-- ==== Sys2Proof/Syntax.lean ====
section
/-! DEFINITION. The instructions and the steps of the part: one constructor of `Instr` for each row of the opcode
table, and the types of their operands. -/
namespace Sys2Proof

/-- A register source with its F/E mode (R165, R168): `t = false` reads in block mode, `t = true` in trap mode. -/
structure Src where
  r : Reg
  t : Bool
  deriving DecidableEq, Repr

/-- The memory operand of a CM form (R166): base and scaled displacement, or base and index. -/
inductive MemOp
  | disp (b : Src) (d : BitVec 7)
  | index (b : Src) (i : Src) (sh : Bool)
  deriving DecidableEq, Repr

/-- The scopes of R110, coded as the sc field of R165. -/
inductive Scope | core | cl | qd | di | pk | sy
  deriving DecidableEq, Repr

/-- The mode of a store (R118). -/
inductive StMode | ef | ga
  deriving DecidableEq, Repr

/-- The format codes of R136. -/
inductive Fmt | f32 | f64 | f16 | bf16 | f8a | f8b | f4 | e8 | s8 | s16 | s32 | s64 | n8 | n16 | n32 | n64
  deriving DecidableEq, Repr

/-- The conditions of `cmp` and `cmpi` (R193). -/
inductive CmpCond | eq | ne | lt | ge | ltu | geu | tst | ntst
  deriving DecidableEq, Repr

/-- The combine modes of `cmp` (R193). -/
inductive Combine | set | and | or
  deriving DecidableEq, Repr

/-- The operations of `amo` (R227). -/
inductive AmoOp | add | and | or | xor | min | max | minu | maxu | swap
  deriving DecidableEq, Repr

/-- The conditions of `vcmp` (R259). -/
inductive VCond | eq | ne | lt | le
  deriving DecidableEq, Repr

/-- The operations of `hsca` (R299). -/
inductive ScatOp | plain | add | min | max
  deriving DecidableEq, Repr

/-! ### Arguments of the steps that have no encoding: what the outside world, or the order of events, supplies. -/

/-- Bytes on a link, lowest address first. -/
abbrev Bytes := List Byte

/-- What an answer brings from outside the package. `here`: the answer is the machine's own. `val`: the value a peer
(R133) or a host (R134) returns. `refused`: PEER code (R452). `hostErr`: the host answered a load with an error (R469). -/
inductive Answer | here | val (v : DWord) | refused (code : BitVec 4) | hostErr
  deriving DecidableEq, Repr

/-- The result of a store at its completion: performed, or refused by a peer with a PEER code (R452). -/
inductive PeerRes | done | refused (code : BitVec 4)
  deriving DecidableEq, Repr

/-- A message that reaches a core: one of the package's own in flight, or one from a peer package (R352). -/
inductive MsgIn
  | flight (id : Nat)
  | peer (pkg : BitVec 10) (sender : BitVec 16) (tag : Byte) (prio : BitVec 2) (resent : Bool) (lid : BitVec 16)
      (link : DWord) (a1 a2 a3 a4 a5 a6 : DWord)
  | peerReply (id : Nat) (pkg : BitVec 10) (sender : BitVec 16) (status : DWord) (a1 a2 a3 a4 a5 : DWord)
  deriving DecidableEq, Repr

/-- A part that has a power state (R39): a core, a cluster, a quadrant, or a die. -/
inductive Part | core (n : Nat) | cluster (n : Nat) | quad (n : Nat) | die (n : Nat)
  deriving DecidableEq, Repr

/-- The answer of a host to a page request (R448). -/
inductive PriCode | success | invalid | failure
  deriving DecidableEq, Repr

/-- A link of R461 that has a status block (R464): fabric port p, or the die link of logical die d. -/
inductive LinkName | port (p : Nat) | die (d : Nat)
  deriving DecidableEq, Repr

/-- A flit at a receiver (R462): its sequence number, and whether its CRC holds; or an acknowledgement, or a replay
request, from the far end. -/
inductive Flit | data (seq : BitVec 12) (crcOk : Bool) | ack (seq : BitVec 12) | replay
  deriving DecidableEq, Repr

/-- The end of a retrain (R463). -/
inductive Retrain | full | laneLost | failed
  deriving DecidableEq, Repr

/-- A PCI Express function (R347). -/
inductive PcieFn | vf (n : Nat) | pf (port : Nat)
  deriving DecidableEq, Repr

/-- What a start-up meets (R357, R476): a firmware image as the checks of steps 2 and 3 find it, and the self-tests. -/
structure BootInput where
  rootOk : Bool          -- step 1
  flashOk : Bool         -- step 2: the image can be read
  cut : Bool             -- power is lost while the image is written to flash (R477)
  sigOk : Bool           -- step 2: LMS signature
  svn : Word             -- step 2: security version of the image
  version : DWord        -- R356 dword 2
  measureOk : Bool       -- step 3: every die's part matches its digest
  selfOk : Byte          -- step 4: physical dies that pass self-test
  hbmOk : Byte           -- step 4: physical dies that train their HBM
  spares : List Nat      -- step 4: quadrants where a cluster fails self-test and the spare stands in for it (R27)
  timeOk : Bool          -- step 5
  zeroOk : Bool          -- step 6
  fq : Option (BitVec 53 × BitVec 4)   -- step 6: the services context's fault queue, where the image names one (R498)
  deriving DecidableEq, Repr

/-- What a partition reset meets (R393): the partition's number, and the clusters that fail the self-test of its step 4 (R27). -/
structure ResetInput where
  part : Nat
  failed : List Nat
  deriving DecidableEq, Repr

/-- Where a code error is found (R376, R377): a word of an array of a core; scratchpad, accumulator store, a cluster data cache
with the channel of the line it holds; the L2 data or the HBM of a channel; an L2 tag or directory entry, with the channels whose
lines its set holds; the second tier; a context's control structures; shared logic of a die, with the context that the entry names;
a lookaside buffer; a request, copy, message or queue operation in flight of a context; queue-controller state. -/
inductive Site
  | core (n : Nat) (unit : Byte) (word : Nat)
  | spad (cl off : Nat)
  | acc (cl off : Nat)
  | cache (cl ch off : Nat)
  | hbm (ch off : Nat) (unit : Byte)
  | l2tags (ch : Nat) (set : List Nat) (entry : Nat)
  | tier1 (a : Nat)
  | control (ctx off : Nat)
  | shared (die : Nat) (unit : Byte) (word : Nat) (ctx : Option Nat)
  | plb (core entry : Nat)
  | flight (loc : BitVec 16) (unit : Byte) (word ctx : Nat)
  | queue (qid word : Nat)
  deriving DecidableEq, Repr

/-- A code error: where, whether its code corrects it (R377), and its syndrome (R398). `good`: no error at this read. -/
structure SoftError where
  site : Site
  good : Bool
  corrected : Bool
  syn : DWord := 0
  deriving DecidableEq, Repr

/-- A push from a peer package (R352): the sender's package, its offset in the window, and what is pushed. -/
structure PeerPush where
  pkg : BitVec 10
  offset : BitVec 44
  body : Bytes
  amo : Option (AmoOp × DWord)
  cas : Option (DWord × DWord)
  deriving DecidableEq, Repr

/-- A range of the management interface: MPA-targeted range-table entry (R93). -/
structure RangeReq where
  base : BitVec 53
  limit : BitVec 53
  target : BitVec 53
  dt : Bool
  scrub : Bool
  rights : BitVec 6
  deriving DecidableEq, Repr

/-- A creation request of the management interface for a depth-0 context (R498, R338, R96, R97). -/
structure MgmtCreate where
  running : Bool
  shoff : Byte
  shlen : BitVec 9
  cageoff : BitVec 13
  order : BitVec 4
  base : BitVec 12
  prio : BitVec 3
  scap : BitVec 3
  deadline : Word
  slice : Word
  budget : DWord
  trest : Bool
  ptroot : BitVec 53
  seed : BitVec 16
  dmask : Byte
  ltol : Word
  chmap : HWord
  svarea : BitVec 53
  lqring : BitVec 53
  lqcap : BitVec 4
  dqring : BitVec 53
  dqcap : BitVec 4
  fq : Option (BitVec 53 × BitVec 4)
  ranges : List RangeReq
  rights : List (Nat × Byte)
  deriving DecidableEq, Repr

/-- A host-visible register without a row of its own (R13): its block, and the index within it; the outstanding-request
allocation of a port's PRI capability (R349), the restart interval and the
restart area that management sets for a partition (R395), and the reset of a fabric
port (R353). -/
inductive HostReg
  | winbase (vf : Nat)
  | eltail
  | prtime (port : Nat)
  | priAlloc (port : Nat)
  | interval (part : Nat)
  | areaBase (part : Nat)
  | areaLen (part : Nat)
  | portReset (port : Nat)
  | raddr
  | rlen
  | rctl (port : Nat)
  | other (offset : Nat)
  deriving DecidableEq, Repr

* **BRIEF**
The range runs from the line with "inductive AmoOp |" up to and including the line with "request, from the far end. -/" in the listing above; please write out exactly those lines and nothing more.

* **RESULT OF THIS EXERCISE**
inductive AmoOp | add | and | or | xor | min | max | minu | maxu | swap
  deriving DecidableEq, Repr

/-- The conditions of `vcmp` (R259). -/
inductive VCond | eq | ne | lt | le
  deriving DecidableEq, Repr

/-- The operations of `hsca` (R299). -/
inductive ScatOp | plain | add | min | max
  deriving DecidableEq, Repr

/-! ### Arguments of the steps that have no encoding: what the outside world, or the order of events, supplies. -/

/-- Bytes on a link, lowest address first. -/
abbrev Bytes := List Byte

/-- What an answer brings from outside the package. `here`: the answer is the machine's own. `val`: the value a peer
(R133) or a host (R134) returns. `refused`: PEER code (R452). `hostErr`: the host answered a load with an error (R469). -/
inductive Answer | here | val (v : DWord) | refused (code : BitVec 4) | hostErr
  deriving DecidableEq, Repr

/-- The result of a store at its completion: performed, or refused by a peer with a PEER code (R452). -/
inductive PeerRes | done | refused (code : BitVec 4)
  deriving DecidableEq, Repr

/-- A message that reaches a core: one of the package's own in flight, or one from a peer package (R352). -/
inductive MsgIn
  | flight (id : Nat)
  | peer (pkg : BitVec 10) (sender : BitVec 16) (tag : Byte) (prio : BitVec 2) (resent : Bool) (lid : BitVec 16)
      (link : DWord) (a1 a2 a3 a4 a5 a6 : DWord)
  | peerReply (id : Nat) (pkg : BitVec 10) (sender : BitVec 16) (status : DWord) (a1 a2 a3 a4 a5 : DWord)
  deriving DecidableEq, Repr

/-- A part that has a power state (R39): a core, a cluster, a quadrant, or a die. -/
inductive Part | core (n : Nat) | cluster (n : Nat) | quad (n : Nat) | die (n : Nat)
  deriving DecidableEq, Repr

/-- The answer of a host to a page request (R448). -/
inductive PriCode | success | invalid | failure
  deriving DecidableEq, Repr

/-- A link of R461 that has a status block (R464): fabric port p, or the die link of logical die d. -/
inductive LinkName | port (p : Nat) | die (d : Nat)
  deriving DecidableEq, Repr

/-- A flit at a receiver (R462): its sequence number, and whether its CRC holds; or an acknowledgement, or a replay
request, from the far end. -/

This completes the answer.